I have published details of this case to highlight just how difficult it can be to achieve justice for innocent motor vehicle accident victims particularly when it comes to recovering something for their pain and suffering.
Just to demonstrate what an ass the law is in this area let me tell you something else about John’s case that you will find hard to believe. I mentioned that he had received over $300,000 in workers compensation payments. This was because his accident occurred during his work as a motorcycle courier. Included in that amount was $35,000 for lump sum benefits under Section 66 and 67 for the Workers Compensation Act (WCA) for disability and pain and suffering.
Now I said before that when it comes to assessing John’s WPI under the Motor Accidents Compensation Act (MACA) the law says that the Assessors must use an American guide but when it comes to assessing WPI under the WCA, whilst the Assessors also must use an American guide, they use a different edition. This often throws up different results. This means that the same person, having the same injuries assessed for the same accident can, and very often does, have different WPI assessments depending on whether their case is assessed under MACA or WCA.
But the anomalies don’t end there. At the end of his claim under MACA John will have to repay the workers compensation insurer all the payments he has received including the $35,000 he had received for disability plus pain and suffering at workers compensation.

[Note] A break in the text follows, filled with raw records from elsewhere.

-- ==== Sys2Proof/Laws/Memory.lean ====
section
/-! SUPPORT. The laws of memory: what a read after a write gives, and that every operation keeps the canonical form. -/

namespace Sys2Proof.Machine.Memory

/-! ### Reads after writes (no canonical form needed) -/

theorem read_put (m : Memory) (a : Nat) (b : Byte) (c : Nat) :
    read (put m a b) c = if c = a then b else read m c := by
  induction m with
  | nil =>
    by_cases h : c = a
    · simp [put, read, h]
    · simp [put, read, h, Ne.symm h]
  | cons cell m ih =>
    obtain ⟨k, v⟩ := cell
    by_cases h1 : a < k
    · by_cases h : c = a
      · simp [put, read, h1, h]
      · simp [put, read, h1, h, Ne.symm h]
    · by_cases h2 : a = k
      · subst h2
        by_cases h : c = a
        · simp [put, read, h]
        · simp [put, read, h, Ne.symm h]
      · by_cases h : k = c
        · subst h
          simp [put, read, h1, h2, Ne.symm h2]
        · simp [put, read, h1, h2, h, ih]

theorem read_erase (m : Memory) (a c : Nat) :
    read (m.erase a) c = if c = a then unlistedByte c else read m c := by
  induction m with
  | nil => simp [erase, read]
  | cons cell m ih =>
    obtain ⟨k, v⟩ := cell
    by_cases h : k = a
    · subst h
      have e : erase ((k, v) :: m) k = erase m k := by simp [erase]
      by_cases h2 : c = k
      · rw [e, ih, if_pos h2, if_pos h2]
      · rw [e, ih, if_neg h2, if_neg h2]
        simp [read, Ne.symm h2]
    · have e : erase ((k, v) :: m) a = (k, v) :: erase m a := by simp [erase, h]
      rw [e]
      by_cases h2 : k = c
      · subst h2
        simp [read, h]
      · simp [read, h2, ih]

/-- A read returns the last value written; a write at 4096 or more is dropped (20_memory.md R65, R67). -/
@[simp] theorem read_write (m : Memory) (a : Nat) (b : Byte) (c : Nat) :
    read (m.write a b) c = if c = a ∧ a < Config.memSize then b else read m c := by
  unfold write
  by_cases h : a < Config.memSize
  · by_cases hb : b = unlistedByte a
    · by_cases hc : c = a
      · simp [h, hb, hc, read_erase]
      · simp [h, hb, hc, read_erase]
    · simp [h, hb, read_put]
  · simp [h]

/-- A block of bytes from `a` upward: each byte below 4096 is stored, nothing else changes. -/
theorem read_writeBytes (m : Memory) (a : Nat) (bs : List Byte) (c : Nat) :
    read (m.writeBytes a bs) c =
      if h : a ≤ c ∧ c < a + bs.length ∧ c < Config.memSize then bs[c - a]'(by omega) else read m c := by
  induction bs generalizing m a with
  | nil =>
    have h : ¬(a ≤ c ∧ c < a + ([] : List Byte).length ∧ c < Config.memSize) := by
      simp only [List.length_nil]; omega
    rw [dif_neg h, writeBytes]
  | cons b bs ih =>
    rw [writeBytes, ih]
    by_cases h1 : a + 1 ≤ c ∧ c < a + 1 + bs.length ∧ c < Config.memSize
    · have h2 : a ≤ c ∧ c < a + (b :: bs).length ∧ c < Config.memSize := by
        simp only [List.length_cons]; omega
      rw [dif_pos h1, dif_pos h2]
      have e : c - a = (c - (a + 1)) + 1 := by omega
      simp [e]
    · rw [dif_neg h1, read_write]
      by_cases hc : c = a ∧ a < Config.memSize
      · have h2 : a ≤ c ∧ c < a + (b :: bs).length ∧ c < Config.memSize := by
          simp only [List.length_cons]; omega
        rw [if_pos hc, dif_pos h2]
        simp [hc.1]
      · have h2 : ¬(a ≤ c ∧ c < a + (b :: bs).length ∧ c < Config.memSize) := by
          simp only [List.length_cons]; omega
        rw [if_neg hc, dif_neg h2]

/-! ### The canonical form -/

theorem wf_nil : wf [] := by simp [wf]

theorem mem_put {m : Memory} {a : Nat} {b : Byte} {p : Host.Cell} (h : p ∈ put m a b) : p = (a, b) ∨ p ∈ m := by
  induction m with
  | nil => simpa [put] using h
  | cons cell m ih =>
    obtain ⟨k, v⟩ := cell
    by_cases h1 : a < k
    · simpa [put, h1] using h
    · by_cases h2 : a = k
      · have e : put ((k, v) :: m) a b = (a, b) :: m := by simp [put, h2]
        rw [e, List.mem_cons] at h
        exact h.imp_right (List.mem_cons_of_mem _)
      · simp only [put, h1, h2, if_false, List.mem_cons] at h
        rcases h with h | h
        · exact .inr (by simp [h])
        · rcases ih h with h | h
          · exact .inl h
          · exact .inr (List.mem_cons_of_mem _ h)

theorem wf_put {m : Memory} {a : Nat} {b : Byte} (hm : wf m) (ha : a < Config.memSize) (hb : b ≠ unlistedByte a) :
    wf (put m a b) := by
  refine ⟨?_, fun p hp => ?_⟩
  · have hs := hm.1
    clear hm
    induction m with
    | nil => simp [put]
    | cons cell m ih =>
      obtain ⟨k, v⟩ := cell
      rw [List.pairwise_cons] at hs
      by_cases h1 : a < k
      · simp only [put, h1, if_true]
        refine List.pairwise_cons.2 ⟨fun p hp => ?_, List.pairwise_cons.2 hs⟩
        rcases List.mem_cons.1 hp with rfl | hp
        · exact h1
        · exact h1.trans (hs.1 p hp)
      · by_cases h2 : a = k
        · subst h2
          simp only [put, h1, if_true, if_false]
          exact List.pairwise_cons.2 ⟨hs.1, hs.2⟩
        · simp only [put, h1, h2, if_false]
          refine List.pairwise_cons.2 ⟨fun p hp => ?_, ih hs.2⟩
          rcases mem_put hp with rfl | hp
          · simp only; omega
          · exact hs.1 p hp
  · rcases mem_put hp with rfl | hp
    · exact ⟨ha, hb⟩
    · exact hm.2 p hp

theorem wf_erase {m : Memory} (a : Nat) (hm : wf m) : wf (m.erase a) :=
  ⟨hm.1.filter _, fun p hp => hm.2 p (List.mem_of_mem_filter hp)⟩

theorem wf_write {m : Memory} (a : Nat) (b : Byte) (hm : wf m) : wf (m.write a b) := by
  unfold write
  split
  · split
    · exact wf_erase a hm
    · exact wf_put hm ‹_› ‹_›
  · exact hm

theorem wf_writeBytes {m : Memory} (a : Nat) (bs : List Byte) (hm : wf m) : wf (m.writeBytes a bs) := by
  induction bs generalizing m a with
  | nil => exact hm
  | cons b bs ih => exact ih (a + 1) (wf_write a b hm)

theorem read_eq_of_mem {m : Memory} (hm : wf m) {p : Host.Cell} (hp : p ∈ m) : read m p.1 = p.2 := by
  have hs := hm.1
  clear hm
  induction m with
  | nil => simp at hp
  | cons cell m ih =>
    rw [List.pairwise_cons] at hs
    rcases List.mem_cons.1 hp with rfl | h
    · simp [read]
    · have := hs.1 p h
      have hne : cell.1 ≠ p.1 := by omega
      obtain ⟨k, v⟩ := cell
      simpa [read, hne] using ih h hs.2

theorem read_eq_unlisted {m : Memory} {a : Nat} (h : ∀ p ∈ m, p.1 ≠ a) : read m a = unlistedByte a := by
  induction m with
  | nil => rfl
  | cons cell m ih =>
    obtain ⟨k, v⟩ := cell
    have hk : k ≠ a := h (k, v) (by simp)
    simpa [read, hk] using ih fun p hp => h p (List.mem_cons_of_mem _ hp)

/-- Every cell of a canonical memory is a cell of another one that reads the same everywhere. -/
theorem mem_of_read_eq {m m' : Memory} (hm : wf m) (hm' : wf m') (h : ∀ a, read m a = read m' a) {p : Host.Cell}
    (hp : p ∈ m) : p ∈ m' := by
  by_contra hn
  have hv : read m' p.1 = p.2 := by rw [← h]; exact read_eq_of_mem hm hp
  by_cases hk : ∃ q ∈ m', q.1 = p.1
  · obtain ⟨q, hq, hqk⟩ := hk
    have := read_eq_of_mem hm' hq
    rw [hqk, hv] at this
    exact hn (by rw [show p = q from Prod.ext hqk.symm this]; exact hq)
  · have := read_eq_unlisted (m := m') (a := p.1) fun q hq e => hk ⟨q, hq, e⟩
    exact (hm.2 p hp).2 (hv.symm.trans this)

/-- Equal memories are equal data: two canonical lists that read the same everywhere are the same list. -/
theorem wf_ext {m m' : Memory} (hm : wf m) (hm' : wf m') (h : ∀ a, read m a = read m' a) : m = m' := by
  have hnd : ∀ {m : Memory}, wf m → m.Nodup := fun hm =>
    hm.1.imp fun {p q} hlt e => by rw [e] at hlt; exact lt_irrefl _ hlt
  have hperm : m.Perm m' := (List.perm_ext_iff_of_nodup (hnd hm) (hnd hm')).2 fun p =>
    ⟨mem_of_read_eq hm hm' h, mem_of_read_eq hm' hm fun a => (h a).symm⟩
  exact hperm.eq_of_pairwise (fun p q _ _ h1 h2 => absurd h1 (by omega)) hm.1 hm'.1

end Sys2Proof.Machine.Memory
end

Now if we hadn’t got John over 10% WPI so that he was entitled to receive compensation for pain and suffering in his claim under MACA he would have had $35,000 deducted for the result in his MACA claim even though he had not actually received any compensation for pain and suffering. How wrong is that?! But that is the law in NSW and it happens to innocent victims of motor vehicle accidents all the time. Fortunately it won’t happen to John because in the end we got him over but it does happen to many and it could happen to you or your spouse or child.
It is wrong, pure and simple and any decent and just parliament would do something about it.